Listed records Block Start

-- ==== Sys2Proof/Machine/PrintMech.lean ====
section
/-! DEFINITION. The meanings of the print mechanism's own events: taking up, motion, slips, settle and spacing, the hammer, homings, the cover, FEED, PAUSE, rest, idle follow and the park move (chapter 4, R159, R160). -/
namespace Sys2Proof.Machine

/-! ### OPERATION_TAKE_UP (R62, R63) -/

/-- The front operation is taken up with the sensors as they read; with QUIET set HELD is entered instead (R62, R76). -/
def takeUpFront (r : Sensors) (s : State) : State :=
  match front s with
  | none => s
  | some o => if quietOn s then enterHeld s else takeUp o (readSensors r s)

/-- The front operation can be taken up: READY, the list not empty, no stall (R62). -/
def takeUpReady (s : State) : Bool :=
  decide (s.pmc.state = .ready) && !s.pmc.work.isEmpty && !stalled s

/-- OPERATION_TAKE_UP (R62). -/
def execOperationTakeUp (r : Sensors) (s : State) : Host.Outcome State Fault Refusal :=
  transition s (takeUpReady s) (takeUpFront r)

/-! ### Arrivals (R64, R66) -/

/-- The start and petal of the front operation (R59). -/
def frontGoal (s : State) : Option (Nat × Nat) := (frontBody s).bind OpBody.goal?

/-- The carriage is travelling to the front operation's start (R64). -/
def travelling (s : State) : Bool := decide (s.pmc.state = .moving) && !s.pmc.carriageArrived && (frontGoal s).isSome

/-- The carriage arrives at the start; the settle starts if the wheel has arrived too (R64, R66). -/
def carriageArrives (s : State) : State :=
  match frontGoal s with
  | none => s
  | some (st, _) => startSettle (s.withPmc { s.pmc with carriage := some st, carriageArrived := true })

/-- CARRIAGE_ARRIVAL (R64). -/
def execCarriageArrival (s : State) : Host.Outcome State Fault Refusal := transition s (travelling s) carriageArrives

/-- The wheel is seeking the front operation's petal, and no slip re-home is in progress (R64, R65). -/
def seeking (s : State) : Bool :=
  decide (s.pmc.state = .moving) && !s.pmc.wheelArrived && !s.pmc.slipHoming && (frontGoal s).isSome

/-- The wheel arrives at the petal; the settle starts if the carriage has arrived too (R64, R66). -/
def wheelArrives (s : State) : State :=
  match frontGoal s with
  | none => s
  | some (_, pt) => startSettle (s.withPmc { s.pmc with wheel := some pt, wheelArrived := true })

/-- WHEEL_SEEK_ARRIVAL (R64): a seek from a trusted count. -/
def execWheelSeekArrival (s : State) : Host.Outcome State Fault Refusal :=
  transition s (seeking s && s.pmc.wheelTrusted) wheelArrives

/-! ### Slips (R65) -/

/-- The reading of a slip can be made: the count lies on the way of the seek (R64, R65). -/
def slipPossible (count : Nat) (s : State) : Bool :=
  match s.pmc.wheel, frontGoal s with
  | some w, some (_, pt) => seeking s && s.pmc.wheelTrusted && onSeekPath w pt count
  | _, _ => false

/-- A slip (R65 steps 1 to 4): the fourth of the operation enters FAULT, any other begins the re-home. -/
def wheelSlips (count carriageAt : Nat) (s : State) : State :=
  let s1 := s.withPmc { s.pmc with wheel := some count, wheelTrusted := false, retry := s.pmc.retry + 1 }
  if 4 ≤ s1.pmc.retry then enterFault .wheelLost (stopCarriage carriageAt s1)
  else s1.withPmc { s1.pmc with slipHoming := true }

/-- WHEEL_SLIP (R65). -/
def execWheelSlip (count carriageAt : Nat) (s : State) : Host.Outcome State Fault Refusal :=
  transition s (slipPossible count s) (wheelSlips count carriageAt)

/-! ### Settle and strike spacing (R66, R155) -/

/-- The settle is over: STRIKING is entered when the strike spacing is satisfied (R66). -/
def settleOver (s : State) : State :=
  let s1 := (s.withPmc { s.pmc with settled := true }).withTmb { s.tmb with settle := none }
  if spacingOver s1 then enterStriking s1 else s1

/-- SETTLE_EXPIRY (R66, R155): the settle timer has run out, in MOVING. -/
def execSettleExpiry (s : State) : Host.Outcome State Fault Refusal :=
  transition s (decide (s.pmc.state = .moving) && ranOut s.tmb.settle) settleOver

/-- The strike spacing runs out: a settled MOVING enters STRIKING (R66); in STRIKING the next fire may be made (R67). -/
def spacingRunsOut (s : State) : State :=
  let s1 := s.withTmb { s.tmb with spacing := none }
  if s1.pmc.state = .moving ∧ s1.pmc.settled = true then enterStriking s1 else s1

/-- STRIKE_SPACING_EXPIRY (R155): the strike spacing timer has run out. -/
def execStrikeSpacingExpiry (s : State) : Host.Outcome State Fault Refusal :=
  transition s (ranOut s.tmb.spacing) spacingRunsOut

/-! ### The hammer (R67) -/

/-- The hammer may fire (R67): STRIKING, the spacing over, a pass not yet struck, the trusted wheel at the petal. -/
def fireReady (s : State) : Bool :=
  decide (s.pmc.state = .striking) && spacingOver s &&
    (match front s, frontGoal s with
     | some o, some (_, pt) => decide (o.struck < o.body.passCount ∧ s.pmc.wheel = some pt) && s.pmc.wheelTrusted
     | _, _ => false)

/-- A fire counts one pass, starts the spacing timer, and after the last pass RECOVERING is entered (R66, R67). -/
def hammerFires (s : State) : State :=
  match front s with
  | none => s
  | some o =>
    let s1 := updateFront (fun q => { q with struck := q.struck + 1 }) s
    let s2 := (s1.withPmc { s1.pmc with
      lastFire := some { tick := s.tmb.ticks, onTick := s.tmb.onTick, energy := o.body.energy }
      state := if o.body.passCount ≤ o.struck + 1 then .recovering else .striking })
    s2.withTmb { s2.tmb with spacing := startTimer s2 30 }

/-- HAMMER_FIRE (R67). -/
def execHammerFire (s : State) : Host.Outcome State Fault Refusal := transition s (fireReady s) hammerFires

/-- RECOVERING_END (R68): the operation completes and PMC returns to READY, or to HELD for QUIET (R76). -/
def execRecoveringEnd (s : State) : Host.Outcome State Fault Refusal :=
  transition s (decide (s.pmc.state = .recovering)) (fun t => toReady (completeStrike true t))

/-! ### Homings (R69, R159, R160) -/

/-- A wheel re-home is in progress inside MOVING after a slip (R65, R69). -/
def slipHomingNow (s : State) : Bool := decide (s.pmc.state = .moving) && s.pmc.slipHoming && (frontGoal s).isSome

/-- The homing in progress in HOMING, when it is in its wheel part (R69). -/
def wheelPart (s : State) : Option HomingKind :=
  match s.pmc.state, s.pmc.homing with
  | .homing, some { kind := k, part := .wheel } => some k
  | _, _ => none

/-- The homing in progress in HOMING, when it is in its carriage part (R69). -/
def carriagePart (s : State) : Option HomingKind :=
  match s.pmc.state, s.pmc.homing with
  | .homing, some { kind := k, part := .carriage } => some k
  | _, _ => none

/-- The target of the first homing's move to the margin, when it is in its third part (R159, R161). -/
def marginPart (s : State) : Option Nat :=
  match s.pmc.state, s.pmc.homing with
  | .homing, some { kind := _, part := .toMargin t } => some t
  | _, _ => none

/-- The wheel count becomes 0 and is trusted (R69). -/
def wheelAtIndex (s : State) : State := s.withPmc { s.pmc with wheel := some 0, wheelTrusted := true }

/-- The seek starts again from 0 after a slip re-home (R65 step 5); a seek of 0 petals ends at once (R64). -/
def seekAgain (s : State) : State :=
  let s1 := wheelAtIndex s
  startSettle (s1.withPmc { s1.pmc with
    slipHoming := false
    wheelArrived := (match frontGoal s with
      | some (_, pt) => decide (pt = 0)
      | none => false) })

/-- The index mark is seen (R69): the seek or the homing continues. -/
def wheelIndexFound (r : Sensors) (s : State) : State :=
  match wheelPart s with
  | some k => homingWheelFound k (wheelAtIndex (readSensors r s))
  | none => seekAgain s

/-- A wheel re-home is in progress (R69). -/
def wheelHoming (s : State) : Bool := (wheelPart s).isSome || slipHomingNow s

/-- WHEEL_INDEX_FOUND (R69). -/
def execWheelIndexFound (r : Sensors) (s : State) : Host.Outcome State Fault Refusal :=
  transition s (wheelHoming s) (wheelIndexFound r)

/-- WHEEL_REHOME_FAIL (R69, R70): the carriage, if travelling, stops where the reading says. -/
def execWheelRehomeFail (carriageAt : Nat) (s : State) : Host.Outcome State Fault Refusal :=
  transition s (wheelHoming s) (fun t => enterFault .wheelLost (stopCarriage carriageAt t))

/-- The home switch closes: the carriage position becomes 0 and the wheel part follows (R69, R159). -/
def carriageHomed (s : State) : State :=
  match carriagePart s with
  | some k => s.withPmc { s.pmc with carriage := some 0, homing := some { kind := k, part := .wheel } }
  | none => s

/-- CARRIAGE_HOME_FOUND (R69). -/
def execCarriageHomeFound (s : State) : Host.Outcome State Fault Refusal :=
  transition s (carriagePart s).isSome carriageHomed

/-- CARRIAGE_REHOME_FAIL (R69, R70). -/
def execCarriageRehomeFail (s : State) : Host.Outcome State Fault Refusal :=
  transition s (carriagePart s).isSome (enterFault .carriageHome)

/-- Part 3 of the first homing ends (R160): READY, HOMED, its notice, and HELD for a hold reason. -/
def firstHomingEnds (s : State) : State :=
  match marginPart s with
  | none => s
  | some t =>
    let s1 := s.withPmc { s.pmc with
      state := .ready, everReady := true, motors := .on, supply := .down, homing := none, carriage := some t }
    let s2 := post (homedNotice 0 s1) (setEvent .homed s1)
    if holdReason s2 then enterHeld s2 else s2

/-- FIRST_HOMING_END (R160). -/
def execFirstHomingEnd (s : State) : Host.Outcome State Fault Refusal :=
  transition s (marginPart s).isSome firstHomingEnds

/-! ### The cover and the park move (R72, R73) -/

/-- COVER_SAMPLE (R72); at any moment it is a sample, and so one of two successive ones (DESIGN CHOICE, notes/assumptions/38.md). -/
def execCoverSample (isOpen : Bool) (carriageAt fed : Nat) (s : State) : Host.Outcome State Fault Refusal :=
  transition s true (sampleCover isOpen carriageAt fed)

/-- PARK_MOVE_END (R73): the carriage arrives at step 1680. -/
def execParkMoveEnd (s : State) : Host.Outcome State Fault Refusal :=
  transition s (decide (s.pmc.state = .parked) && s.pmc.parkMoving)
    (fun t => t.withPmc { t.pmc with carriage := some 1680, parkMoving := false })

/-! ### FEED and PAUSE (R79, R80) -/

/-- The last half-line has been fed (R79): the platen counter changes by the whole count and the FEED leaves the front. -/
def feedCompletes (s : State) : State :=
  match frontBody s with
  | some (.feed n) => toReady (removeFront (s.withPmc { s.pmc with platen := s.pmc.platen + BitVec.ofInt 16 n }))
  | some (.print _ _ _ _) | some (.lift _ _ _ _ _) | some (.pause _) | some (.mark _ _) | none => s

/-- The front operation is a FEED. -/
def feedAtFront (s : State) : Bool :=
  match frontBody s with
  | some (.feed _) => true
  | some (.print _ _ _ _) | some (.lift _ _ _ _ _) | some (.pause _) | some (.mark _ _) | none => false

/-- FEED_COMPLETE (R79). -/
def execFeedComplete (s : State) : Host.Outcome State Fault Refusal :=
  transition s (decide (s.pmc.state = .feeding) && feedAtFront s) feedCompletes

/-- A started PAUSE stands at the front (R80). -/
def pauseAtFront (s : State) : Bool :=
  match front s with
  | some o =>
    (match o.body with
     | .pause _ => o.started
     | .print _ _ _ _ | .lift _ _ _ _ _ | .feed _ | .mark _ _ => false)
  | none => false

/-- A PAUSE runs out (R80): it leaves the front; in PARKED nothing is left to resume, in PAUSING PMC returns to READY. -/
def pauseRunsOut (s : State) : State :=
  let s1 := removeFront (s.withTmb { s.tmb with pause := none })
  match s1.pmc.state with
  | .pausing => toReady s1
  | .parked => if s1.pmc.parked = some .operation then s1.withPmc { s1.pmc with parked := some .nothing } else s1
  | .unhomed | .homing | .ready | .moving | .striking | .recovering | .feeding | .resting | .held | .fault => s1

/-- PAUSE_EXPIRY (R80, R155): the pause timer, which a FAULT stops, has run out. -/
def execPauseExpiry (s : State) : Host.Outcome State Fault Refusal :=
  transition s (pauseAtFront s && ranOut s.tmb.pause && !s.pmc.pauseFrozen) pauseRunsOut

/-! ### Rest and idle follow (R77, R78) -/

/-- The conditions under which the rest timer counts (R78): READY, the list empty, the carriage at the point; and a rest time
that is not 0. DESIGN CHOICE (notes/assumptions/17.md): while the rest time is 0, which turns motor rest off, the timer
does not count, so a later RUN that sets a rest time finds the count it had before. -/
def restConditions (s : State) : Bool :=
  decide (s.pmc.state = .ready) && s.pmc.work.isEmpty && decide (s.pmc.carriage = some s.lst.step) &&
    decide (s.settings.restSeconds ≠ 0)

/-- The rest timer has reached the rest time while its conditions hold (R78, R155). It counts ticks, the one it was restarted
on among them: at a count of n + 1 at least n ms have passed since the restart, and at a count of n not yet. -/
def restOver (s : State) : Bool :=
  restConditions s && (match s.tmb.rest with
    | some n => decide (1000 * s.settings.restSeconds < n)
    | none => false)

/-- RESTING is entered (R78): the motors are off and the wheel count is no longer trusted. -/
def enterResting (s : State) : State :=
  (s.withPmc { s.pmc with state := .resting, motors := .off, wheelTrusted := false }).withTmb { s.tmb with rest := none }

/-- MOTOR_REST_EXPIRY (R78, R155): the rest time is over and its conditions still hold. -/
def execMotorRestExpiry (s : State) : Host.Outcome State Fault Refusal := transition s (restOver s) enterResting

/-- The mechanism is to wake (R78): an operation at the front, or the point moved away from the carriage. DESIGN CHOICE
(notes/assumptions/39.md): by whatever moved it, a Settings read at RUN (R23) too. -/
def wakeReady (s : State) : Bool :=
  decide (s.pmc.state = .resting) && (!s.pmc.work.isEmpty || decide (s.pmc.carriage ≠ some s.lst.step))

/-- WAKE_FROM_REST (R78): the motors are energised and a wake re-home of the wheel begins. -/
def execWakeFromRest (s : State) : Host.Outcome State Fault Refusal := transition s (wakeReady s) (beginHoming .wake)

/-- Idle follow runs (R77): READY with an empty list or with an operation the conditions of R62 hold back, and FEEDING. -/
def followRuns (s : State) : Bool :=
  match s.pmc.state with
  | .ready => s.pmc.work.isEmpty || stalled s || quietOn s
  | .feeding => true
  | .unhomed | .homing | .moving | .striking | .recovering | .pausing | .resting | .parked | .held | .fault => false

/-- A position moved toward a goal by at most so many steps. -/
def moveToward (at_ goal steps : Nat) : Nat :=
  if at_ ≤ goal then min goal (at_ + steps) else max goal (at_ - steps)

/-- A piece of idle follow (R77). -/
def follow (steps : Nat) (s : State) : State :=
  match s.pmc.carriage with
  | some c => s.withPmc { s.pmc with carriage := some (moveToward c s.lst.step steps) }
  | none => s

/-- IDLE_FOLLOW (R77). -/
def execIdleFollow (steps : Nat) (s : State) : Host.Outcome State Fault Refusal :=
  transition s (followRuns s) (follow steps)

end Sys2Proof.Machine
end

Listed records Block End
Listed records Block Start

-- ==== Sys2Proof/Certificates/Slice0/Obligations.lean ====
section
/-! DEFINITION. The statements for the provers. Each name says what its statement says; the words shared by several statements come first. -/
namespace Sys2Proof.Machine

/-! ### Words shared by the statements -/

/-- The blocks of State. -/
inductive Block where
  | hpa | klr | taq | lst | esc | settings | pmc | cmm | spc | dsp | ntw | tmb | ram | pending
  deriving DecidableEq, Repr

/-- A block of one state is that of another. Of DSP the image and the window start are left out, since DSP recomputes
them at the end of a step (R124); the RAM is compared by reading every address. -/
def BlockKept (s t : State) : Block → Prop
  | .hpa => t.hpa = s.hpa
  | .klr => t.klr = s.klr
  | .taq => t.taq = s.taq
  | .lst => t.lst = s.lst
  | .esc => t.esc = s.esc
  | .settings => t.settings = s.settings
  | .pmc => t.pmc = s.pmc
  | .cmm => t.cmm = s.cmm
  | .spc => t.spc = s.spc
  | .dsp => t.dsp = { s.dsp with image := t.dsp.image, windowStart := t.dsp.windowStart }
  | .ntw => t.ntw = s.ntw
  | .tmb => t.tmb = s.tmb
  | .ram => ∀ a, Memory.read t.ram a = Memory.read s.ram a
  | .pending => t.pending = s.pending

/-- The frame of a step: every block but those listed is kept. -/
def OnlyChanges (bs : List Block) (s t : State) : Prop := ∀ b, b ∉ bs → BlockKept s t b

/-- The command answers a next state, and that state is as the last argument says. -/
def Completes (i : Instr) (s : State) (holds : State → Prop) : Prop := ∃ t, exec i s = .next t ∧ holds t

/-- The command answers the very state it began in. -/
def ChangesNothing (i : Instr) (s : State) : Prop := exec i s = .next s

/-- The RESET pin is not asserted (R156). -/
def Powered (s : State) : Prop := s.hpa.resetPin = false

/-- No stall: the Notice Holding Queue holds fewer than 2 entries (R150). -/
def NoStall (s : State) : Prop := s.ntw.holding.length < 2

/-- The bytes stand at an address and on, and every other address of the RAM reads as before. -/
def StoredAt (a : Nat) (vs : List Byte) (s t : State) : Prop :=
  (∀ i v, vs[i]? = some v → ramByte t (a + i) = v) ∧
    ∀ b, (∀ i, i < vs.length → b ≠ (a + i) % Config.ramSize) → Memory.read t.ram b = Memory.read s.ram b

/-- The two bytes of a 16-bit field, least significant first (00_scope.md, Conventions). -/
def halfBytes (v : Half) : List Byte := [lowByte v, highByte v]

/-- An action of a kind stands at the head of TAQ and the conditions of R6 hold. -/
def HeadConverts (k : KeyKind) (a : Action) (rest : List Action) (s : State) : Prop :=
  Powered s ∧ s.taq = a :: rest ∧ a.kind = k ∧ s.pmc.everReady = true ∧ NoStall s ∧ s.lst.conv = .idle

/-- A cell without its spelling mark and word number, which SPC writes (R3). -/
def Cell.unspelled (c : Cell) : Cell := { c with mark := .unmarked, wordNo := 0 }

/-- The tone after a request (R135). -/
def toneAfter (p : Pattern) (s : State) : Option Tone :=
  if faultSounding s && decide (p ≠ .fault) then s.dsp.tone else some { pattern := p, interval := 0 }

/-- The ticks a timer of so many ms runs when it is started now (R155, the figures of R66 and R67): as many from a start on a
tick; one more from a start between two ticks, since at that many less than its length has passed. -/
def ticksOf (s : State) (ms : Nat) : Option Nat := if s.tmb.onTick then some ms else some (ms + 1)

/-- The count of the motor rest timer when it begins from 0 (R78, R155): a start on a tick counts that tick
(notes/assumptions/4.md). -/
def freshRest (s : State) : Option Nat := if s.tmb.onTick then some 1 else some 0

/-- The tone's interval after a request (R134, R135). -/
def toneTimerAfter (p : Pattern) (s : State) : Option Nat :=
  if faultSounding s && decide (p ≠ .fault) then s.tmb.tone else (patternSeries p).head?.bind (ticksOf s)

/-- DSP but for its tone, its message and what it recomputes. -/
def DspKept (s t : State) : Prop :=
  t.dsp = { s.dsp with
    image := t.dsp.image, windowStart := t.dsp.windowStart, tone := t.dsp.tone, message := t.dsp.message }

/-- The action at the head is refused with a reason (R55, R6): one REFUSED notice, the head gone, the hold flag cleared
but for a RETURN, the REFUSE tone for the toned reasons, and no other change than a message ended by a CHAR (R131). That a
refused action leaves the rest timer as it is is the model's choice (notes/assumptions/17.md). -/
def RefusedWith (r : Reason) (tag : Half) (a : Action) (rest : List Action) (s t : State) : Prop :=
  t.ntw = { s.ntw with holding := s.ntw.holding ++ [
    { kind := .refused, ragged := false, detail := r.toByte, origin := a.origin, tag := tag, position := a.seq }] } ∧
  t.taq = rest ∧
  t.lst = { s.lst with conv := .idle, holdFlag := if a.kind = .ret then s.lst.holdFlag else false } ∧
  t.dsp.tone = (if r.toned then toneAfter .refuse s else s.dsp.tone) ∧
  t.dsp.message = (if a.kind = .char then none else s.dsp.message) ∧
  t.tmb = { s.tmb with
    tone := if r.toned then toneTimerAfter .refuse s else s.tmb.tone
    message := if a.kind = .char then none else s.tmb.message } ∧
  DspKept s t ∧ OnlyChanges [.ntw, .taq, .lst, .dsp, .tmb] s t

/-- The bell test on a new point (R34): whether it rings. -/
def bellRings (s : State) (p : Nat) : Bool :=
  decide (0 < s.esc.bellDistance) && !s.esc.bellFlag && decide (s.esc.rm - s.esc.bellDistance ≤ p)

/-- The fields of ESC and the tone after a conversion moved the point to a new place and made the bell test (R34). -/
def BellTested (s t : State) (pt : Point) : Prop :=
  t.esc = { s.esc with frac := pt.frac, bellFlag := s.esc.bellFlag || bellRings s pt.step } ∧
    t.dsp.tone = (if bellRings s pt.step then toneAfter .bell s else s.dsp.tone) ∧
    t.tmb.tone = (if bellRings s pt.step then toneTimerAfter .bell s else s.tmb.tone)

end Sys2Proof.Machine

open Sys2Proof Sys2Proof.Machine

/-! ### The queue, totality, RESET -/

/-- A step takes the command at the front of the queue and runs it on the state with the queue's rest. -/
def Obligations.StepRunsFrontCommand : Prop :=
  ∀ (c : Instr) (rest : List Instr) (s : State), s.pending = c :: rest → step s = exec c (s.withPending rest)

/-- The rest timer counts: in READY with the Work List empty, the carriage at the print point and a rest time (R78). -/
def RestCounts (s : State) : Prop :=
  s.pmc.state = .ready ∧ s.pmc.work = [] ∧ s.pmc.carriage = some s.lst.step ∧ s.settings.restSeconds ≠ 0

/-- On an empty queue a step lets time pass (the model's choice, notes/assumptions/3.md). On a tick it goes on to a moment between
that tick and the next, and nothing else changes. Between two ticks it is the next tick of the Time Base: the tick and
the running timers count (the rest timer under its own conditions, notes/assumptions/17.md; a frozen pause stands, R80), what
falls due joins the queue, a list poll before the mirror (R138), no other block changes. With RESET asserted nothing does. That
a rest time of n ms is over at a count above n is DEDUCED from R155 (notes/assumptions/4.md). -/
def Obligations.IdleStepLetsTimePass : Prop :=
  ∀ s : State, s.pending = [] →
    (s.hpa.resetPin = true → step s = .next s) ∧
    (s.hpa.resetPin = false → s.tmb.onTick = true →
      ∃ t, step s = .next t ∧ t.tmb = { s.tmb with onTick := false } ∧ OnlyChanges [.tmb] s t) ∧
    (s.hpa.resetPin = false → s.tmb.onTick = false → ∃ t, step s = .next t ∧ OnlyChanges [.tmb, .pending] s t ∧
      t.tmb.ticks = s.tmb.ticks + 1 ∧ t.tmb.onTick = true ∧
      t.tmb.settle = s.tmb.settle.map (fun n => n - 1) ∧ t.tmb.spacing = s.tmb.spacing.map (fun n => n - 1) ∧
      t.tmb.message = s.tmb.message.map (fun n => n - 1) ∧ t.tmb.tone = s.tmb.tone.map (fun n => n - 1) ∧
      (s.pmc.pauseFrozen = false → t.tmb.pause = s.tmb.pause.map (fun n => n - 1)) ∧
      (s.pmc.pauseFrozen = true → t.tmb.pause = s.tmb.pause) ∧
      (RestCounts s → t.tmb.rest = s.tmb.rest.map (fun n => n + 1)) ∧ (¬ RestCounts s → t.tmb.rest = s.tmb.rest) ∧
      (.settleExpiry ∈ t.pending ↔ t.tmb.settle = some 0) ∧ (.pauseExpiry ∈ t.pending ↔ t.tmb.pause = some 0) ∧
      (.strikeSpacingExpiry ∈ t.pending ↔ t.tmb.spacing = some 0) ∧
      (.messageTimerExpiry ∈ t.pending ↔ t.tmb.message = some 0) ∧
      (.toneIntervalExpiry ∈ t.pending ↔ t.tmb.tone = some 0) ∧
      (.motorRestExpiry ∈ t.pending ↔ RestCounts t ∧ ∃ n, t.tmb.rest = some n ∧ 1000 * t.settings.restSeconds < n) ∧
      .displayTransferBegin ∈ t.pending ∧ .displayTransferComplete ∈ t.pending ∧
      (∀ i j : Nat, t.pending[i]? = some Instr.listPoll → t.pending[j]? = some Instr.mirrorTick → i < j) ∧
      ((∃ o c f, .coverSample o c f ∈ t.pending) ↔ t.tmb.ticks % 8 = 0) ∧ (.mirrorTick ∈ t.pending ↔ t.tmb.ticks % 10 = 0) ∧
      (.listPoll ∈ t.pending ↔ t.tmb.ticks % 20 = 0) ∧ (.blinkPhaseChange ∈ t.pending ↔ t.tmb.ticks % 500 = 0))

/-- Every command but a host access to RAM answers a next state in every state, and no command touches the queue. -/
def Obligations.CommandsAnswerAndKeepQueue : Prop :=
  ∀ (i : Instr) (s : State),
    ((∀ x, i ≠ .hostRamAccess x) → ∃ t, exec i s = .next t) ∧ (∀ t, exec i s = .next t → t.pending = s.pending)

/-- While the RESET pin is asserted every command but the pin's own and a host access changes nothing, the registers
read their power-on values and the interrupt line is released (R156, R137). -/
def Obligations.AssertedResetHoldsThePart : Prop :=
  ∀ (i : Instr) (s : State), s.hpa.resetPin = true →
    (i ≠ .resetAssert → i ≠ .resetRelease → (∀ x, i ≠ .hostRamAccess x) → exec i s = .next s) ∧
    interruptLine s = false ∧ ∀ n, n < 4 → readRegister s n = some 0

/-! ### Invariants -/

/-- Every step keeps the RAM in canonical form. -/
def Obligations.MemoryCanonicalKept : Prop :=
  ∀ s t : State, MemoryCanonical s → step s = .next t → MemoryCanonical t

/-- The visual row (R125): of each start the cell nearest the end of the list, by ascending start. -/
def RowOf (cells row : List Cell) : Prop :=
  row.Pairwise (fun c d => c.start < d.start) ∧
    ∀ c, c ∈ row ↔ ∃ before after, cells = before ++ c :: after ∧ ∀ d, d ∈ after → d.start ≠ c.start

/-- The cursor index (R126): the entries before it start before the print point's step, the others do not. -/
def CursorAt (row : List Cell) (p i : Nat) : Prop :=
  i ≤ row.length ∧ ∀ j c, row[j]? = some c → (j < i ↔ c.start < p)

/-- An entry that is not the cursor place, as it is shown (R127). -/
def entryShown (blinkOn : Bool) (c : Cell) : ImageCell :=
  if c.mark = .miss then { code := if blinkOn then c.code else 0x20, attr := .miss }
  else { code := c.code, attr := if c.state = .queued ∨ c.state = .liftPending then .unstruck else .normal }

Listed records Block End

### Task prompt
Beginning at the line above that contains "t.tmb = s.tmb", return each line exactly through the line that contains "(∀ i v, vs[i]?", and no others.

### Exercise result
  | .tmb => t.tmb = s.tmb
  | .ram => ∀ a, Memory.read t.ram a = Memory.read s.ram a
  | .pending => t.pending = s.pending

/-- The frame of a step: every block but those listed is kept. -/
def OnlyChanges (bs : List Block) (s t : State) : Prop := ∀ b, b ∉ bs → BlockKept s t b

/-- The command answers a next state, and that state is as the last argument says. -/
def Completes (i : Instr) (s : State) (holds : State → Prop) : Prop := ∃ t, exec i s = .next t ∧ holds t

/-- The command answers the very state it began in. -/
def ChangesNothing (i : Instr) (s : State) : Prop := exec i s = .next s

/-- The RESET pin is not asserted (R156). -/
def Powered (s : State) : Prop := s.hpa.resetPin = false

/-- No stall: the Notice Holding Queue holds fewer than 2 entries (R150). -/
def NoStall (s : State) : Prop := s.ntw.holding.length < 2

/-- The bytes stand at an address and on, and every other address of the RAM reads as before. -/
def StoredAt (a : Nat) (vs : List Byte) (s t : State) : Prop :=
  (∀ i v, vs[i]? = some v → ramByte t (a + i) = v) ∧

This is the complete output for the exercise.